◆ DATA EXTRACT:
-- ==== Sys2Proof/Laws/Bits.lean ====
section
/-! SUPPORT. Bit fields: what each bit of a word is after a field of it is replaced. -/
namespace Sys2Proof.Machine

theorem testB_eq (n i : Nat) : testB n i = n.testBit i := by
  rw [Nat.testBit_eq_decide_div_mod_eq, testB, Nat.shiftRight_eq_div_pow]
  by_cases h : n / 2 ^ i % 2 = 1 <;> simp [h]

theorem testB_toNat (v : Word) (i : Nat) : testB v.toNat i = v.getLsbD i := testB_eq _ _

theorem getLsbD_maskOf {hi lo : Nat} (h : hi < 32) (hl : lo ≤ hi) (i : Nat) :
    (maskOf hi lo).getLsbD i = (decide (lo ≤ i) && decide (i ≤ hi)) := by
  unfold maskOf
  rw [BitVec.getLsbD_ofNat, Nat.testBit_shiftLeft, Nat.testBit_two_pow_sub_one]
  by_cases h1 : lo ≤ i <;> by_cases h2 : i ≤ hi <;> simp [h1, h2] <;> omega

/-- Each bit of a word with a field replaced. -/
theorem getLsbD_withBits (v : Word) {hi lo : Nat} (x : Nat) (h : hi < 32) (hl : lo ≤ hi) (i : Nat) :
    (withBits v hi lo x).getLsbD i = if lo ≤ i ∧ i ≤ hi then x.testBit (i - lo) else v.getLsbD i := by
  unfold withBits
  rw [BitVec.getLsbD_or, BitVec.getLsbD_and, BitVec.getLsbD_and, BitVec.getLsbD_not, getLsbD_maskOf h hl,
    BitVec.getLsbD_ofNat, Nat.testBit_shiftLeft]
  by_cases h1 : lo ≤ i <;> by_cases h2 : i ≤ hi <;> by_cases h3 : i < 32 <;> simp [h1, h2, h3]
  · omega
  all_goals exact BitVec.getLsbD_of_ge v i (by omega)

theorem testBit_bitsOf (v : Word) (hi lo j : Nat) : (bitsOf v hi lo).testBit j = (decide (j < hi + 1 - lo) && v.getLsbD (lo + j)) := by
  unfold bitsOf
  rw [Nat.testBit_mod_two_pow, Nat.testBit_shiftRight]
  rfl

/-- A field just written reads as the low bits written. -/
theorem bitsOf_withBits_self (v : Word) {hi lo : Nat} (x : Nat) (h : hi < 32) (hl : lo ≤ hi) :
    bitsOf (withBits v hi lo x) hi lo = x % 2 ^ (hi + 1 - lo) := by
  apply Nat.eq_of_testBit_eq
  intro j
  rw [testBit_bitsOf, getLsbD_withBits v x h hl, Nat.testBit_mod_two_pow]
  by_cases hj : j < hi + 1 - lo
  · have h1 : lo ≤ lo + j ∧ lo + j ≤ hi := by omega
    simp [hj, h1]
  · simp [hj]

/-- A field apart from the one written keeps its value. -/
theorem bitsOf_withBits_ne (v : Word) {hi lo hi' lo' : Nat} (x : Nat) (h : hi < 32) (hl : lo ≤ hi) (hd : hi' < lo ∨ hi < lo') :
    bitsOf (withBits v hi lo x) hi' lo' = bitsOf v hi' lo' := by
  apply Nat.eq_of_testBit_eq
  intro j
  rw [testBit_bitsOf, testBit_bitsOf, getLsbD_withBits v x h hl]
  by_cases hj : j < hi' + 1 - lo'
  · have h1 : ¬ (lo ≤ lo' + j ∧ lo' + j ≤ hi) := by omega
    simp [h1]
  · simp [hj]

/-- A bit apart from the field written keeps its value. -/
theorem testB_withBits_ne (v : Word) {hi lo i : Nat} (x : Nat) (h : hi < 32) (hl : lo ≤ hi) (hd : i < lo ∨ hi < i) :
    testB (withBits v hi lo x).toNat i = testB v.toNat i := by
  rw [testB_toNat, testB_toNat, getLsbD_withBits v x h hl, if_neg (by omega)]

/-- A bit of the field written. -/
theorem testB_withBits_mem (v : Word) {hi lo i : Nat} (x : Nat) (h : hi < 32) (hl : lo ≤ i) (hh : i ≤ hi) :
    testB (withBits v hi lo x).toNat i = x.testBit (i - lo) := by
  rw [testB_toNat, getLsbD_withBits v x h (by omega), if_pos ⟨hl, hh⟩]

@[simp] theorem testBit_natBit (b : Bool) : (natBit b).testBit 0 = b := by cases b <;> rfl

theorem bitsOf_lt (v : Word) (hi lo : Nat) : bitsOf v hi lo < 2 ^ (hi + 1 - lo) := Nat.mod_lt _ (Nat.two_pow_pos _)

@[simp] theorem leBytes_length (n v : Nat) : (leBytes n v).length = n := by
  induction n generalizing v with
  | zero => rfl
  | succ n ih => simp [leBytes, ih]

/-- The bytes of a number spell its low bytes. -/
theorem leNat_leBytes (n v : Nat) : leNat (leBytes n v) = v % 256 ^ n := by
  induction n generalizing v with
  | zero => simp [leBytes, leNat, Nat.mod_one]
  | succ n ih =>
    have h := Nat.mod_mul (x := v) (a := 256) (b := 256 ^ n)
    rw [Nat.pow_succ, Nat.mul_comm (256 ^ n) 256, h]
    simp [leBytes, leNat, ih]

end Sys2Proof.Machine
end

◆ WHAT YOU WILL DO:
Could you please give the number of lines in the data above that contain the word "from"? Only the number is needed.

◆ SOLVED EXERCISE:
2